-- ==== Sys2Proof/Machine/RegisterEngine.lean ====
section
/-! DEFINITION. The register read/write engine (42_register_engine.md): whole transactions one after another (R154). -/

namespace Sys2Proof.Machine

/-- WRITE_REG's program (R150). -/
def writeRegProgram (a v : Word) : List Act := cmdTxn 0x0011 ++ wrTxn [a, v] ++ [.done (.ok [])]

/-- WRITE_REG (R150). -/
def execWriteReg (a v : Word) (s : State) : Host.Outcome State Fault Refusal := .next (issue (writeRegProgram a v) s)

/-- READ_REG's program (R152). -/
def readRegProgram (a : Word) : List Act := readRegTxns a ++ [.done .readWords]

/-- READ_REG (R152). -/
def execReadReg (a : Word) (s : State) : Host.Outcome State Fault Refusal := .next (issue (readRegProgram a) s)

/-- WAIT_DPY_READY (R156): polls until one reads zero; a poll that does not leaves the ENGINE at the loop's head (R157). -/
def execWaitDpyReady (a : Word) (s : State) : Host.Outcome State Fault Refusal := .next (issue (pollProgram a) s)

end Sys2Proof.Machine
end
——
**TRY IT**
In the records above, find each line that holds the word "Host"; copy all such lines.

**TASK RESPONSE**
def execWriteReg (a v : Word) (s : State) : Host.Outcome State Fault Refusal := .next (issue (writeRegProgram a v) s)
def execReadReg (a : Word) (s : State) : Host.Outcome State Fault Refusal := .next (issue (readRegProgram a) s)
def execWaitDpyReady (a : Word) (s : State) : Host.Outcome State Fault Refusal := .next (issue (pollProgram a) s)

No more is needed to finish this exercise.